--- Records from a data collection ---
>>>
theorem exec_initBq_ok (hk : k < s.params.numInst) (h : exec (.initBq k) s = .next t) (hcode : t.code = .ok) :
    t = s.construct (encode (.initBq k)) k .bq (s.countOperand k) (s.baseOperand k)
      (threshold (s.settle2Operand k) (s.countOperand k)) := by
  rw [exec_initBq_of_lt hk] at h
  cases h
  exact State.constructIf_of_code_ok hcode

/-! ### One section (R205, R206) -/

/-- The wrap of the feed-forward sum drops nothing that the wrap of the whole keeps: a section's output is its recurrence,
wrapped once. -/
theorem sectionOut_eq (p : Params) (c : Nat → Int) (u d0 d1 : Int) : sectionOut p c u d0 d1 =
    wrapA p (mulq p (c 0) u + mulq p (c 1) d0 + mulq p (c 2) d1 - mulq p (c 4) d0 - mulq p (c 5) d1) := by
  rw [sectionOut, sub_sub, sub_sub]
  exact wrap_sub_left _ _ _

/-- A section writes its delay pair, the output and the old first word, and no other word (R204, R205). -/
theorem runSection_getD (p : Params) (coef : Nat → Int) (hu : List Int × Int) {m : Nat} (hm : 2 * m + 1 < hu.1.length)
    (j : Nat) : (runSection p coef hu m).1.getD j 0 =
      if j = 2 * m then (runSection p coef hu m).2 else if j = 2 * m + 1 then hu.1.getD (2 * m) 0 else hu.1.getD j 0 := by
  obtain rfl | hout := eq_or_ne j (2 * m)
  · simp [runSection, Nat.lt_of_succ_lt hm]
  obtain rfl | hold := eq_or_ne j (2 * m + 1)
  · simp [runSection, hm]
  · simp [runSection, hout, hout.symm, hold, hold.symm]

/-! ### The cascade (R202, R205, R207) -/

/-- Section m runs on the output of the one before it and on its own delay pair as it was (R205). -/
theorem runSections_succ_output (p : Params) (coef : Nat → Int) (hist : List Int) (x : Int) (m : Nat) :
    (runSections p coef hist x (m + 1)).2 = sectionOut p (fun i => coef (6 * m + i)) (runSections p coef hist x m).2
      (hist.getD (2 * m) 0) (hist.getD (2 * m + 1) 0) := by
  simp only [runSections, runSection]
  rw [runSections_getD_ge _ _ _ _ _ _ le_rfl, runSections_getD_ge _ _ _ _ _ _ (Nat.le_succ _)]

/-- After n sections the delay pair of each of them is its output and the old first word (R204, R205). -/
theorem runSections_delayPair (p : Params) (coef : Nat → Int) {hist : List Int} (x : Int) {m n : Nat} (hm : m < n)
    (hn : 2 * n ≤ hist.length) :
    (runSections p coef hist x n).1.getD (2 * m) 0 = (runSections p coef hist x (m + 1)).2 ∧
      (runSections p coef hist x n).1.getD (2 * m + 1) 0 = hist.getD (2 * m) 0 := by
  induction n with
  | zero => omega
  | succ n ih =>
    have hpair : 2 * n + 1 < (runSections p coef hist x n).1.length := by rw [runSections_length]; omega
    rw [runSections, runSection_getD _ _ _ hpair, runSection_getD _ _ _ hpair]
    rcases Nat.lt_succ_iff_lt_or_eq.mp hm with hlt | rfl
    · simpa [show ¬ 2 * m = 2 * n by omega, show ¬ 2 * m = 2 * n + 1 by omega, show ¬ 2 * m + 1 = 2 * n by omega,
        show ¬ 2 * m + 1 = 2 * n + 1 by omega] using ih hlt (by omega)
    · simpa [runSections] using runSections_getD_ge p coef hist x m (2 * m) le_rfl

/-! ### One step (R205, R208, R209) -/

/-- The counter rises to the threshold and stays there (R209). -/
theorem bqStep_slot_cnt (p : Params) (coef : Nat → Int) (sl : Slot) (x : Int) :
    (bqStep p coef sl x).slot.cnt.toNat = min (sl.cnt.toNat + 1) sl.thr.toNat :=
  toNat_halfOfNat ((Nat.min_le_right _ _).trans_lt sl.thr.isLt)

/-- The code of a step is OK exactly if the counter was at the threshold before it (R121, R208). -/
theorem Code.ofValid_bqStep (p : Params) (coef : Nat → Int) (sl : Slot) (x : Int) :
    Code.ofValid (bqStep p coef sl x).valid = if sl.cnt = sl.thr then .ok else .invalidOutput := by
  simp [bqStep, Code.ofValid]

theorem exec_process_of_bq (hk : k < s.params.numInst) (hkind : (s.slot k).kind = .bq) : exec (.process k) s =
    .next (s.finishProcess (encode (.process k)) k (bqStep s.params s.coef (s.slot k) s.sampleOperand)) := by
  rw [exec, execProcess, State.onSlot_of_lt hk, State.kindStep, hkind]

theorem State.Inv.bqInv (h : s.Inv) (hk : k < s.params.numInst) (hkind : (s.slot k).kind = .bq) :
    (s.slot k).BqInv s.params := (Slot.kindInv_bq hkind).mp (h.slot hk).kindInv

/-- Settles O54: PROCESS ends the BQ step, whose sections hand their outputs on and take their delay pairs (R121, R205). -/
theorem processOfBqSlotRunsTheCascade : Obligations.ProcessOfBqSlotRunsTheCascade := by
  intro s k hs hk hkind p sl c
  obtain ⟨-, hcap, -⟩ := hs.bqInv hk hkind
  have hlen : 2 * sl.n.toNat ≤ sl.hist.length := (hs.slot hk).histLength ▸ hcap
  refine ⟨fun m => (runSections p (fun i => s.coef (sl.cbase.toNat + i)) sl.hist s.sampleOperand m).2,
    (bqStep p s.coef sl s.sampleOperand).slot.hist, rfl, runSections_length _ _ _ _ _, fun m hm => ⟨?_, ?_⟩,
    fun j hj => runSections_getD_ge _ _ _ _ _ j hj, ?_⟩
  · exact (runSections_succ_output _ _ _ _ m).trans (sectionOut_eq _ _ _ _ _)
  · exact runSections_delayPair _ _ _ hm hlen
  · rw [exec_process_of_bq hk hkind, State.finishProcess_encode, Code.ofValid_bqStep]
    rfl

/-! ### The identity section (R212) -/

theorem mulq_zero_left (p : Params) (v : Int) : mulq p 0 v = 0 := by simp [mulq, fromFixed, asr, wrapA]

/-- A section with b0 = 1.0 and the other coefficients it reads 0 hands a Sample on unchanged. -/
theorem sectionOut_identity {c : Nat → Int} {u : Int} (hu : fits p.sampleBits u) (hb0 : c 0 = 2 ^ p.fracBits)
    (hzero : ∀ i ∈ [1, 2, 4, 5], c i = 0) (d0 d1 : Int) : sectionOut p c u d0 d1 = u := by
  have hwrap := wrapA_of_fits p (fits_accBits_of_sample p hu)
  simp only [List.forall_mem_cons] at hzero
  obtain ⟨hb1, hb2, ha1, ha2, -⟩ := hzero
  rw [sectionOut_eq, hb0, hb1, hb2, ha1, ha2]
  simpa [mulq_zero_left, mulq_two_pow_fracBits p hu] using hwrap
<<<
>>>
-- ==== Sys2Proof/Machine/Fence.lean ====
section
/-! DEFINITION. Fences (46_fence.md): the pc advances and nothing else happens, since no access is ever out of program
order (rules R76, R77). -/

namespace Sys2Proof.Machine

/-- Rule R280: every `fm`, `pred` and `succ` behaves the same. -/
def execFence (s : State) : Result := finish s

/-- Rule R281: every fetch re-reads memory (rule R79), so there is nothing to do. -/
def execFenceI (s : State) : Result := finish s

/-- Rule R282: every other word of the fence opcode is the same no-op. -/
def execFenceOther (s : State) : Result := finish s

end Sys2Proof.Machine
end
<<<
>>>
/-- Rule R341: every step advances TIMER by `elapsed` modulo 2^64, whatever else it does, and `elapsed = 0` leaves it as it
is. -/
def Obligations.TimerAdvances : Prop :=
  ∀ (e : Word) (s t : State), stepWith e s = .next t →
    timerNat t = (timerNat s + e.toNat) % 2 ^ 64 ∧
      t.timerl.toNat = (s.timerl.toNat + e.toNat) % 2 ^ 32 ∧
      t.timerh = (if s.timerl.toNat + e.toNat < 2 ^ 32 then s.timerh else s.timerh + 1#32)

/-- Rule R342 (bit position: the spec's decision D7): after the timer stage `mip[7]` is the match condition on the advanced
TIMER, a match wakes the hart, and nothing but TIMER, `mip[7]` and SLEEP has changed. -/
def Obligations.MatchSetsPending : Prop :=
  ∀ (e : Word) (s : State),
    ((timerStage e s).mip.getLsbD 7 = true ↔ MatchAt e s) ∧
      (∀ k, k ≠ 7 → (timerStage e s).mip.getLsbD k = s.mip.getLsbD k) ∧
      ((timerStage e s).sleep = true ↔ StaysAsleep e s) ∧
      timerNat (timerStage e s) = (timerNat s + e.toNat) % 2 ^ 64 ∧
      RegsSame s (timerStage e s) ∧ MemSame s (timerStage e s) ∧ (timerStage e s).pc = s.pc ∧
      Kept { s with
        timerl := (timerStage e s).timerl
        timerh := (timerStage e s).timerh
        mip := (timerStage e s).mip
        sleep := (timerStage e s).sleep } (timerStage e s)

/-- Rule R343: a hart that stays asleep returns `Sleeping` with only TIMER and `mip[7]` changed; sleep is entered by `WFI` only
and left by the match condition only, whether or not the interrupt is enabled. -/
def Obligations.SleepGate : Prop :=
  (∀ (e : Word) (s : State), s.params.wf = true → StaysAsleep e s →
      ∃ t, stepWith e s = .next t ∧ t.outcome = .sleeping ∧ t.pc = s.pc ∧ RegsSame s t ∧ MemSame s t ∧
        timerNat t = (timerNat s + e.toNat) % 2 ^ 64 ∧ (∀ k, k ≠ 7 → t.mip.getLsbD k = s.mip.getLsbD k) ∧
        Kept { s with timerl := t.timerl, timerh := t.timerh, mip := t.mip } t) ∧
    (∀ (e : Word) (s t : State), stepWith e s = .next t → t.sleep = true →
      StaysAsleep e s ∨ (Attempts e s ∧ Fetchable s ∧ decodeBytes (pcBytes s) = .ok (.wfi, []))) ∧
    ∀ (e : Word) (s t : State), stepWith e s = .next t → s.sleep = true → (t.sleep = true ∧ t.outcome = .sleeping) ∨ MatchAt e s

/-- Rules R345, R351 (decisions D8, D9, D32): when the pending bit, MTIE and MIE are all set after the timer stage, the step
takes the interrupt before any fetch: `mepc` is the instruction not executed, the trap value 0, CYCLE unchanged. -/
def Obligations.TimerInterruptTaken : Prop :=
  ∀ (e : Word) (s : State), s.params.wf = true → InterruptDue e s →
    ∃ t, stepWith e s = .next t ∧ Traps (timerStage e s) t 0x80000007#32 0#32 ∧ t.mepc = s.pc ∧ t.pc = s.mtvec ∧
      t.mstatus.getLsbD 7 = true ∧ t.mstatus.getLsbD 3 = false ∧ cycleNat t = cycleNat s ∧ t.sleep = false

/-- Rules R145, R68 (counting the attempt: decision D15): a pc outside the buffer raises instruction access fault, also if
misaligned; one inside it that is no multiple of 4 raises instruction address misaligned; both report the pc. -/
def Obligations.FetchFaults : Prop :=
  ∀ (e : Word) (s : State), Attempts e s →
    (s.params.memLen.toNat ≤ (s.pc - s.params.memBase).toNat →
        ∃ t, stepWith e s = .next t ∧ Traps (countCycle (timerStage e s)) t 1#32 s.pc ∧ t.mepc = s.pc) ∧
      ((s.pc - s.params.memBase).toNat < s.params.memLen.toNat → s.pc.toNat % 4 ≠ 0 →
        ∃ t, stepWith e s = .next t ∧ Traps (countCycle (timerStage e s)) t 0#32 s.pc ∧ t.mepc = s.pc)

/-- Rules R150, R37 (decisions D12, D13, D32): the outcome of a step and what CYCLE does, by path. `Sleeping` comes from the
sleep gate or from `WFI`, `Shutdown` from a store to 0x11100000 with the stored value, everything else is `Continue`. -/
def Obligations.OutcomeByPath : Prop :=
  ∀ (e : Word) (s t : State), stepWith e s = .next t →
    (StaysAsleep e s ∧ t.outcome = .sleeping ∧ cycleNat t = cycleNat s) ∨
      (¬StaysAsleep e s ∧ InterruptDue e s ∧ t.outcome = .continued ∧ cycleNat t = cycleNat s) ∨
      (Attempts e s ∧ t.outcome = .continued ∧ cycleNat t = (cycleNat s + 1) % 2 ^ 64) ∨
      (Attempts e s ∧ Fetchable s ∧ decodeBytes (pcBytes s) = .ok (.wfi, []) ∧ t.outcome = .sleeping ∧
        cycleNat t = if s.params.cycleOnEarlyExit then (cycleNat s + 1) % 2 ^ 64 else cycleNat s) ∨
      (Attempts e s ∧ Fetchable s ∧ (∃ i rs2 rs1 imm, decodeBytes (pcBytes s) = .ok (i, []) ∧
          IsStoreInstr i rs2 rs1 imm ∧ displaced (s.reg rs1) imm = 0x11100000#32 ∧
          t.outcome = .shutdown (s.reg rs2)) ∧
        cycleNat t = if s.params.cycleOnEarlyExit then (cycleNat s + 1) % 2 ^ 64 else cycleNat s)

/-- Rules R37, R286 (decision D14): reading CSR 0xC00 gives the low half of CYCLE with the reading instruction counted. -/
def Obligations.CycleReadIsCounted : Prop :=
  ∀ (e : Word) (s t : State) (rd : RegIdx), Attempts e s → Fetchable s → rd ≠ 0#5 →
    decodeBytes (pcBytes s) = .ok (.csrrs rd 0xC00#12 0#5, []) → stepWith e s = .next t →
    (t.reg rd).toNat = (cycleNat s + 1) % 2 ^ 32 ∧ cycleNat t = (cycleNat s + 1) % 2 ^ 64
<<<
--- EXERCISE ---
Can you repeat, word for word, every line above from the one containing "theorem exec_initBq_ok (hk" down to the one containing "exact wrap_sub_left _ _ _", including both?

--- TASK RESPONSE ---
theorem exec_initBq_ok (hk : k < s.params.numInst) (h : exec (.initBq k) s = .next t) (hcode : t.code = .ok) :
    t = s.construct (encode (.initBq k)) k .bq (s.countOperand k) (s.baseOperand k)
      (threshold (s.settle2Operand k) (s.countOperand k)) := by
  rw [exec_initBq_of_lt hk] at h
  cases h
  exact State.constructIf_of_code_ok hcode

/-! ### One section (R205, R206) -/

/-- The wrap of the feed-forward sum drops nothing that the wrap of the whole keeps: a section's output is its recurrence,
wrapped once. -/
theorem sectionOut_eq (p : Params) (c : Nat → Int) (u d0 d1 : Int) : sectionOut p c u d0 d1 =
    wrapA p (mulq p (c 0) u + mulq p (c 1) d0 + mulq p (c 2) d1 - mulq p (c 4) d0 - mulq p (c 5) d1) := by
  rw [sectionOut, sub_sub, sub_sub]
  exact wrap_sub_left _ _ _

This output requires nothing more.